La stessa Legge di Bilancio 2018 ha introdotto una nuova detrazione, “bonus verde” fruibile da proprietari o detentori (inquilini o comodatari) dell’immobile sul quale sono effettuati interventi riguardanti:

  • la “sistemazione a verde” di aree scoperte private di edifici esistenti, unità immobiliari, pertinenze o recinzioni, impianti di irrigazione e realizzazione pozzi;
  • la realizzazione di coperture a verde e di giardini pensili.

Tra le spese per le quali è possibile beneficiare della detrazione sono comprese quelle di progettazione e manutenzione connesse all’esecuzione degli interventi agevolabili.

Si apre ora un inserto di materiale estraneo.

/-- The distinct symbols depend on which symbols occur only. -/
theorem distinctSymbols_congr {seq seq' : List Word} (h : ∀ x, x ∈ seq ↔ x ∈ seq') :
    distinctSymbols seq = distinctSymbols seq' := by
  refine List.Perm.eq_of_pairwise (le := fun a b => a.toNat < b.toNat) (fun a b _ _ h1 h2 => absurd h1 (by omega))
    (distinctSymbols_ascending _) (distinctSymbols_ascending _) ?_
  rw [List.perm_ext_iff_of_nodup (distinctSymbols_nodup _) (distinctSymbols_nodup _)]
  simpa using h

/-! ## The queue and the trees (R121) -/

/-- The leaves of a tree, left to right. -/
def Tree.leaves : Tree → List Nat
  | .leaf i => [i]
  | .node l r => l.leaves ++ r.leaves

/-- The leaves of all fragments of a queue. -/
def queueLeaves (q : List Fragment) : List Nat := q.flatMap fun f => f.tree.leaves

theorem enqueue_perm (f : Fragment) (q : List Fragment) : (enqueue f q).Perm (f :: q) := by
  induction q with
  | nil => exact List.Perm.refl _
  | cons g gs ih =>
    unfold enqueue
    split
    · exact List.Perm.refl _
    · exact (ih.cons g).trans (List.Perm.swap f g gs)

/-- Keys compare by frequency, then by sequence number (R121). -/
theorem before_iff {f g : Fragment} : f.before g = true ↔ f.freq < g.freq ∨ f.freq = g.freq ∧ f.seq < g.seq := by
  simp [Fragment.before]

/-- Adding a fragment with a fresh sequence number keeps a queue in key order. -/
theorem enqueue_sorted {f : Fragment} {q : List Fragment} (hq : q.Pairwise fun a b => a.before b = true)
    (hf : ∀ g ∈ q, g.seq ≠ f.seq) : (enqueue f q).Pairwise fun a b => a.before b = true := by
  induction q with
  | nil => simp [enqueue]
  | cons g gs ih =>
    have hg := List.pairwise_cons.1 hq
    unfold enqueue
    split
    · rename_i h
      refine List.pairwise_cons.2 ⟨fun x hx => ?_, hq⟩
      rcases List.mem_cons.1 hx with rfl | hx
      · exact h
      · have := hg.1 x hx
        rw [before_iff] at *
        omega
    · rename_i h
      refine List.pairwise_cons.2 ⟨fun x hx => ?_, ih hg.2 fun x hx => hf x (List.mem_cons_of_mem _ hx)⟩
      rcases List.mem_cons.1 ((enqueue_perm f gs).mem_iff.1 hx) with rfl | hx
      · have := hf g List.mem_cons_self
        rw [before_iff] at *
        omega
      · exact hg.1 x hx

theorem queueLeaves_enqueue (f : Fragment) (q : List Fragment) :
    (queueLeaves (enqueue f q)).Perm (f.tree.leaves ++ queueLeaves q) :=
  (enqueue_perm f q).flatMap_right _

theorem leafQueue_length (seq : List Word) (i : Nat) (syms : List Word) :
    (leafQueue seq i syms).length = syms.length := by
  induction syms generalizing i with
  | nil => rfl
  | cons x xs ih => rw [leafQueue, (enqueue_perm _ _).length_eq, List.length_cons, ih, List.length_cons]

/-- The leaf fragments stand in the queue once each. -/
theorem leafQueue_perm (seq : List Word) (i : Nat) (syms : List Word) :
    (leafQueue seq i syms).Perm
      (syms.mapIdx fun k x => { freq := seq.count x, seq := i + k, tree := .leaf (i + k) }) := by
  induction syms generalizing i with
  | nil => exact List.Perm.refl _
  | cons x xs ih =>
    refine (enqueue_perm _ _).trans ?_
    rw [List.mapIdx_cons]
    refine List.Perm.cons _ ((ih (i + 1)).trans (List.Perm.of_eq ?_))
    congr 1
    funext k y
    simp [Nat.add_assoc, Nat.add_comm 1]

theorem leafQueue_seq {seq : List Word} {i : Nat} {syms : List Word} {f : Fragment} (h : f ∈ leafQueue seq i syms) :
    i ≤ f.seq ∧ f.seq < i + syms.length := by
  obtain ⟨k, hk, rfl⟩ := List.mem_mapIdx.1 ((leafQueue_perm seq i syms).mem_iff.1 h)
  exact ⟨Nat.le_add_right _ _, Nat.add_lt_add_left hk i⟩

theorem leafQueue_sorted (seq : List Word) (i : Nat) (syms : List Word) :
    (leafQueue seq i syms).Pairwise fun a b => a.before b = true := by
  induction syms generalizing i with
  | nil => exact List.Pairwise.nil
  | cons x xs ih =>
    refine enqueue_sorted (ih (i + 1)) fun g hg => ?_
    have := leafQueue_seq hg
    simp only
    omega

theorem leafQueue_leaves (seq : List Word) (i : Nat) (syms : List Word) :
    (queueLeaves (leafQueue seq i syms)).Perm (List.range' i syms.length) := by
  induction syms generalizing i with
  | nil => exact List.Perm.refl _
  | cons x xs ih => exact (queueLeaves_enqueue _ _).trans ((ih (i + 1)).cons i)

/-- Merging keeps the leaves. -/
theorem mergeFragments_leaves (fuel next : Nat) (q : List Fragment) :
    (queueLeaves (mergeFragments fuel next q)).Perm (queueLeaves q) := by
  induction fuel generalizing next q with
  | zero => exact List.Perm.refl _
  | succ fuel ih =>
    match q with
    | [] => exact List.Perm.refl _
    | [a] => exact List.Perm.refl _
    | a :: b :: q =>
      refine (ih _ _).trans ((queueLeaves_enqueue _ _).trans ?_)
      simp [queueLeaves, Tree.leaves]
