-- ==== Sys2Proof/Tests/Slice0.lean ====
section
/-! SUPPORT. Tests: ill-formed statements are refused, words written out from the encoding decode, the worked examples of
spec/ come out, and for every statement with hypotheses a state that meets them all. -/

namespace Sys2Proof.Tests

-- One theorem after another: many waiting at once for the kernel would each take a thread.
set_option Elab.async false

open Sys2Proof.Machine Sys2Proof.Claims

/-! ## Helpers -/

/-- The bytes `l` at `a`. -/
def put (a : Nat) (l : List Nat) (s : State) : State :=
  { s with mem := s.mem.setCells (emitAt a (l.map (BitVec.ofNat 8))) }

/-- ARG0..ARG4. -/
def args (a0 a1 a2 a3 a4 : Word) (s : State) : State :=
  { s with args := { a0 := a0, a1 := a1, a2 := a2, a3 := a3, a4 := a4 } }

/-- BLK_P, BLK_Q, IMG_W, IMG_H. -/
def geom (p q w h : Word) (s : State) : State := { s with blkP := p, blkQ := q, imgW := w, imgH := h }

/-- A current table. -/
def load (t : Table) (s : State) : State := { s with table := some t }

/-- Turns to come. -/
def turns (l : List Turn) (s : State) : State := { s with inputs := l }

/-- The host's register write. -/
def wr (off : Nat) (w : Word) : Turn := .bus { addr := 0 + off, width := 4, op := .write (.imm w) }

/-- The host's register read. -/
def rd (off : Nat) : Turn := .bus { addr := 0 + off, width := 4, op := .read }

/-- What is seen of the state after a step, if there is one. -/
def after {α : Type} (o : Host.Outcome State Fault Refusal) (f : State → α) : Option α :=
  match o with
  | .next s => some (f s)
  | .fault _ => none
  | .refused _ => none

/-- STATUS and ERRINFO, as numbers. -/
def status (s : State) : Nat × Nat := (s.status.toNat, s.errInfo.toNat)

/-- RES0..RES7, as numbers. -/
def results (s : State) : List Nat :=
  [s.res.r0.toNat, s.res.r1.toNat, s.res.r2.toNat, s.res.r3.toNat, s.res.r4.toNat, s.res.r5.toNat, s.res.r6.toNat,
    s.res.r7.toNat]

/-- n bytes at a, as numbers. -/
def bytes (a n : Nat) (s : State) : List Nat := (s.mem.bytes a n).map BitVec.toNat

/-- The table of R120's worked example, of the sequence 0, 1, 0, 2. -/
def table3 : Table := [⟨0, [false]⟩, ⟨1, [true, false]⟩, ⟨2, [true, true]⟩]

/-- The one-symbol table of R120. -/
def table1 : Table := [⟨5, [false]⟩]

/-- A table with a Kraft sum of 1/4. -/
def tableGap : Table := [⟨7, [true, false]⟩]

/-- The sequence 0, 1, 0, 2 in memory. -/
def seq4 : List Nat := [0, 0, 0, 0, 1, 0, 0, 0, 0, 0, 0, 0, 2, 0, 0, 0]

/-- R166's worked example. -/
def table3Bytes : List Nat := [1, 3, 0, 0, 0, 0, 1, 0, 0, 0, 2, 0, 0, 0, 1, 5, 0x58, 0, 1, 3, 5]

/-- The frame of program P1 without its palette (95_test_vectors.md). -/
def frame0 : List Nat := [0x18, 0, 0, 0] ++ table3Bytes ++ [1, 6, 0x4C] ++ [2, 0, 0, 0, 2, 0, 0, 0, 4, 0, 0, 0, 4, 0, 0, 0]

/-! ## Well-formedness: each check refuses -/

theorem test_wf_set_value : (Stmt.set .arg0 (2 ^ 32)).wf Params.testVectors = false := by decide
theorem test_wf_mem8_value : (Stmt.mem8 0 256).wf Params.testVectors = false := by decide
theorem test_wf_mem8_range : (Stmt.mem8 4096 0).wf Params.testVectors = false := by decide
theorem test_wf_mem16_value : (Stmt.mem16 0 65536).wf Params.testVectors = false := by decide
theorem test_wf_mem16_aligned : (Stmt.mem16 1 0).wf Params.testVectors = false := by decide
theorem test_wf_mem16_range : (Stmt.mem16 4096 0).wf Params.testVectors = false := by decide
theorem test_wf_mem32_value : (Stmt.mem32 0 (2 ^ 32)).wf Params.testVectors = false := by decide
theorem test_wf_mem32_aligned : (Stmt.mem32 2 0).wf Params.testVectors = false := by decide
theorem test_wf_mem32_range : (Stmt.mem32 4096 0).wf Params.testVectors = false := by decide
theorem test_wf_operand_count : (Stmt.command .mad [.imm 0]).wf Params.testVectors = false := by decide
theorem test_wf_operand_value : (Stmt.command .tblPack [.imm (2 ^ 32)]).wf Params.testVectors = false := by decide
theorem test_wf_good : (Stmt.command .tblPack [.imm (2 ^ 32 - 1)]).wf Params.testVectors = true := by decide

/-! ## Decoding: bits 31..8 RSVD, bits 7..0 OPC (R80, R82), written out -/

theorem test_decode_nop : decode 0b00000000000000000000000000000000#32 = .ok .nop := rfl
theorem test_decode_mad : decode 0b00000000000000000000000000000001#32 = .ok .mad := rfl
theorem test_decode_hufBuild : decode 0b00000000000000000000000000000010#32 = .ok .hufBuild := rfl
theorem test_decode_hufEncode : decode 0b00000000000000000000000000000011#32 = .ok .hufEncode := rfl
theorem test_decode_hufDecode : decode 0b00000000000000000000000000000100#32 = .ok .hufDecode := rfl
theorem test_decode_bitseqPack : decode 0b00000000000000000000000000000101#32 = .ok .bitseqPack := rfl
theorem test_decode_bitseqUnpack : decode 0b00000000000000000000000000000110#32 = .ok .bitseqUnpack := rfl
theorem test_decode_tblPack : decode 0b00000000000000000000000000000111#32 = .ok .tblPack := rfl
theorem test_decode_tblUnpack : decode 0b00000000000000000000000000001000#32 = .ok .tblUnpack := rfl
theorem test_decode_framePack : decode 0b00000000000000000000000000001001#32 = .ok .framePack := rfl
theorem test_decode_frameUnpack : decode 0b00000000000000000000000000001010#32 = .ok .frameUnpack := rfl
theorem test_decode_unassigned : decode 0b00000000000000000000000000001011#32 = .error .unassignedOpcode := rfl
theorem test_decode_reserved : decode 0b00000000000000000000000100000000#32 = .error .reservedBits := rfl

/-! ## Commands, one step each -/

/-- R200's worked example. -/
theorem test_nop : after (exec .nop { State.reset with irqEn := true }) (fun s => (status s, s.irq)) =
    some ((0x00000002, 0), true) := by decide +kernel

/-- R103's worked example. -/
theorem test_mad :
    after (exec .mad { (State.reset |> put 0x100 [10, 20, 30] |> put 0x200 [13, 20, 25] |> args 0x100 3 0x200 3 0 |>
      geom 1 1 0 0) with alpha := 0x00030000 }) results = some [8, 0, 3, 0x0002AAAA, 1, 0, 0, 0] := by decide +kernel

/-- 95_test_vectors.md M11: the first row of A passes MEM_BYTES. -/
theorem test_mad_range : after (exec .mad (State.reset |> args 0xFFE 3 0 3 0 |> geom 1 1 0 0)) status =
    some (0x00030206, 0xFFE) := by decide +kernel

/-- R120's worked example: two codes of length 2, the tie broken by the smaller symbol. -/
theorem test_hufBuild : after (exec .hufBuild (State.reset |> put 0 seq4 |> args 0 4 0 0 0))
    (fun s => (results s, s.table)) = some ([3, 5, 2, 6, 0, 0, 0, 0], some table3) := by decide +kernel

/-- R120: one distinct symbol has the code "0". -/
theorem test_hufBuild_one : after (exec .hufBuild (State.reset |> put 0 [5, 0, 0, 0, 5, 0, 0, 0] |> args 0 2 0 0 0))
    (fun s => (results s, s.table)) = some ([1, 1, 1, 2, 0, 0, 0, 0], some table1) := by decide +kernel

/-- R126's worked example: 0 10 0 11, padded. -/
theorem test_hufEncode : after (exec .hufEncode (State.reset |> load table3 |> put 0 seq4 |> args 0 4 0x100 0 0))
    (fun s => (results s, bytes 0x100 1 s)) = some ([6, 1, 0, 0, 0, 0, 0, 0], [0x4C]) := by decide +kernel

/-- 95_test_vectors.md C6: the second symbol is not in the table. -/
theorem test_hufEncode_unknown :
    after (exec .hufEncode (State.reset |> load table3 |> put 0 [0, 0, 0, 0, 7, 0, 0, 0] |> args 0 2 0x100 0 0)) status =
      some (0x00030616, 1) := by decide +kernel

/-- R130's worked example; the padding bits are not read (95_test_vectors.md D2). -/
theorem test_hufDecode : after (exec .hufDecode (State.reset |> load table3 |> put 0x100 [0x4F] |> args 0x100 6 0x500 4 0))
    (fun s => (results s, bytes 0x500 16 s)) = some ([4, 0, 0, 0, 0, 0, 0, 0], seq4) := by decide +kernel

/-- 95_test_vectors.md D3: the bits end inside the code that began at bit 4. -/
theorem test_hufDecode_truncated :
    after (exec .hufDecode (State.reset |> load table3 |> put 0x100 [0x4C] |> args 0x100 5 0x500 4 0)) status =
      some (0x00020816, 4) := by decide +kernel

/-- 95_test_vectors.md B3: the padding is cleared. -/
theorem test_bitseqPack : after (exec .bitseqPack (State.reset |> put 0x100 [0x4F] |> args 0x100 6 0x500 0 0))
    (bytes 0x500 3) = some [0x01, 0x06, 0x4C] := by decide +kernel

/-- 95_test_vectors.md B8: a selector wider than needed. -/
theorem test_bitseqUnpack :
    after (exec .bitseqUnpack (State.reset |> put 0x700 [0x04, 0x05, 0, 0, 0, 0x1F] |> args 0x700 6 0 0 0)) results =
      some [5, 6, 0x705, 0, 0, 0, 0, 0] := by decide +kernel

/-- 95_test_vectors.md B10: the count runs past L. -/
theorem test_bitseqUnpack_truncated :
    after (exec .bitseqUnpack (State.reset |> put 0x700 [0x02, 0x05] |> args 0x700 2 0 0 0)) status =
      some (0x00020B06, 1) := by decide +kernel

/-- R166's worked example. -/
theorem test_tblPack : after (exec .tblPack (State.reset |> load table3 |> args 0x600 0 0 0 0))
    (fun s => (results s, bytes 0x600 21 s)) = some ([21, 0, 0, 0, 0, 0, 0, 0], table3Bytes) := by decide +kernel

/-- R166: the empty table. -/
theorem test_tblPack_empty : after (exec .tblPack (State.reset |> load [] |> args 0x600 0 0 0 0)) (bytes 0x600 5) =
    some [1, 0, 1, 0, 0] := by decide +kernel

/-- R167's worked example. -/
theorem test_tblUnpack : after (exec .tblUnpack (State.reset |> put 0x700 table3Bytes |> args 0x700 21 0 0 0))
    (fun s => (results s, s.table)) = some ([21, 3, 0, 0, 0, 0, 0, 0], some table3) := by decide +kernel

/-- R167's second worked example: the offsets 00 01 02 05. -/
theorem test_tblUnpack_prefix :
    after (exec .tblUnpack (State.reset |> load table3 |> put 0x700 (table3Bytes.take 17 ++ [0, 1, 2, 5]) |>
      args 0x700 21 0 0 0)) status = some (0x00020F06, 2) := by decide +kernel

/-- The frame of program P1, without a palette (95_test_vectors.md F2). -/
theorem test_framePack :
    after (exec .framePack (State.reset |> load table3 |> put 0x100 [0x4C] |> args 0x400 0x100 6 0x300 0 |> geom 2 2 4 4))
      (fun s => (results s, bytes 0x400 44 s)) = some ([44, 24, 0, 0, 0, 0, 0, 0], frame0) := by decide +kernel

/-- 95_test_vectors.md F3: IMG_W is not a multiple of q. -/
theorem test_framePack_geometry :
    after (exec .framePack (State.reset |> load table3 |> args 0x400 0x100 6 0x300 0 |> geom 2 2 5 4)) status =
      some (0x00011116, 0) := by decide +kernel

/-- R185's worked example, without a palette: K = 0. -/
theorem test_frameUnpack : after (exec .frameUnpack (State.reset |> put 0x400 frame0 |> args 0x400 44 0 0 0))
    (fun s => (results s, s.table)) = some ([0x41B, 6, 0x42C, 0, 2, 2, 4, 4], some table3) := by decide +kernel

/-- 95_test_vectors.md U7f: S is one too large. -/
theorem test_frameUnpack_size :
    after (exec .frameUnpack (State.reset |> put 0x400 (0x19 :: frame0.tail) |> args 0x400 44 0 0 0)) status =
      some (0x00021006, 28) := by decide +kernel

/-! ## The host's side -/

/-- 95_test_vectors.md E6: an illegal word completes with ILLEGAL_CMD. -/
theorem test_illegal : after (step (State.reset.withFetchWord 32 0x0B)) status = some (0x00030106, 0x0B) := by
  decide +kernel

/-- R25: an ARG0 write while busy is dropped. -/
theorem test_drop : after (step (State.reset.startCommand 2 |> turns [wr 0x020 0x20])) (fun s => (status s, s.args.a0)) =
    some ((0x00000009, 0), 0) := by decide +kernel

/-- R62, R65: a 16-bit host write is little-endian. -/
theorem test_host_write : after (step (State.reset |> turns
    [.bus { addr := 0x1000 + 0x10, width := 2, op := .write (.imm 0x1234) }])) (bytes 0x10 2) = some [0x34, 0x12] := by
  decide +kernel

/-- R90, R91: a program text, its comment and its pseudo-command. -/
theorem test_program_text :
    program? Params.testVectors "THRESH 0x10 ; the threshold\nMEM16 2, 7\nUNZIPFRAME 0x400, 80, 0x500, 16" =
      some [.set .alpha 0x10, .mem16 2 7, .command .frameUnpack [.imm 0x400, .imm 80],
        .command .hufDecode [.reg .res0, .reg .res1, .imm 0x500, .imm 16]] := by decide +kernel

/-! ## Witnesses: states and operands that meet the hypotheses of the statements, at the edges of their ranges -/

/-- A busy engine running the word w. -/
def busy (w : Word) : State := State.reset.startCommand w

/-- A busy engine whose buffer the host has written. -/
def disturbed (s : State) : State := { s with phase := .busy s.mem true }

theorem table1_valid : TableValid Params.testVectors table1 := ⟨by decide, by decide, by decide, by decide⟩

theorem table3_valid : TableValid Params.testVectors table3 := ⟨by decide, by decide, by decide, by decide⟩

theorem tableGap_valid : TableValid Params.testVectors tableGap := ⟨by decide, by decide, by decide, by decide⟩

theorem witness_StepRunsDecodedCommand :
    (busy 0x0A).isBusy = true ∧ decode (busy 0x0A).cmd = .ok .frameUnpack ∧ (busy 0x0A).inputs = [] ∧
      (turns [.engine, .poll] (busy 0x0A)).inputs = .engine :: [.poll] := ⟨rfl, rfl, rfl, rfl⟩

La detrazione spetta per le spese sostenute nell’anno 2018:

  • nella misura del 36%;
  • su un ammontare di spesa complessiva non superiore ad euro 5.000 per unità immobiliare;
  • deve essere ripartita in 10 quote annuali di pari importo nell’anno di sostenimento delle spese e in quelli successivi;
  • è fruibile a condizione che i pagamenti siano effettuati tramite strumenti idonei a consentire la tracciabilità dell’operazione.

Gli interventi sono agevolabili se effettuati:

  • su unità immobiliari ad uso abitativo;
  • su parti comuni esterne degli edifici condominiali.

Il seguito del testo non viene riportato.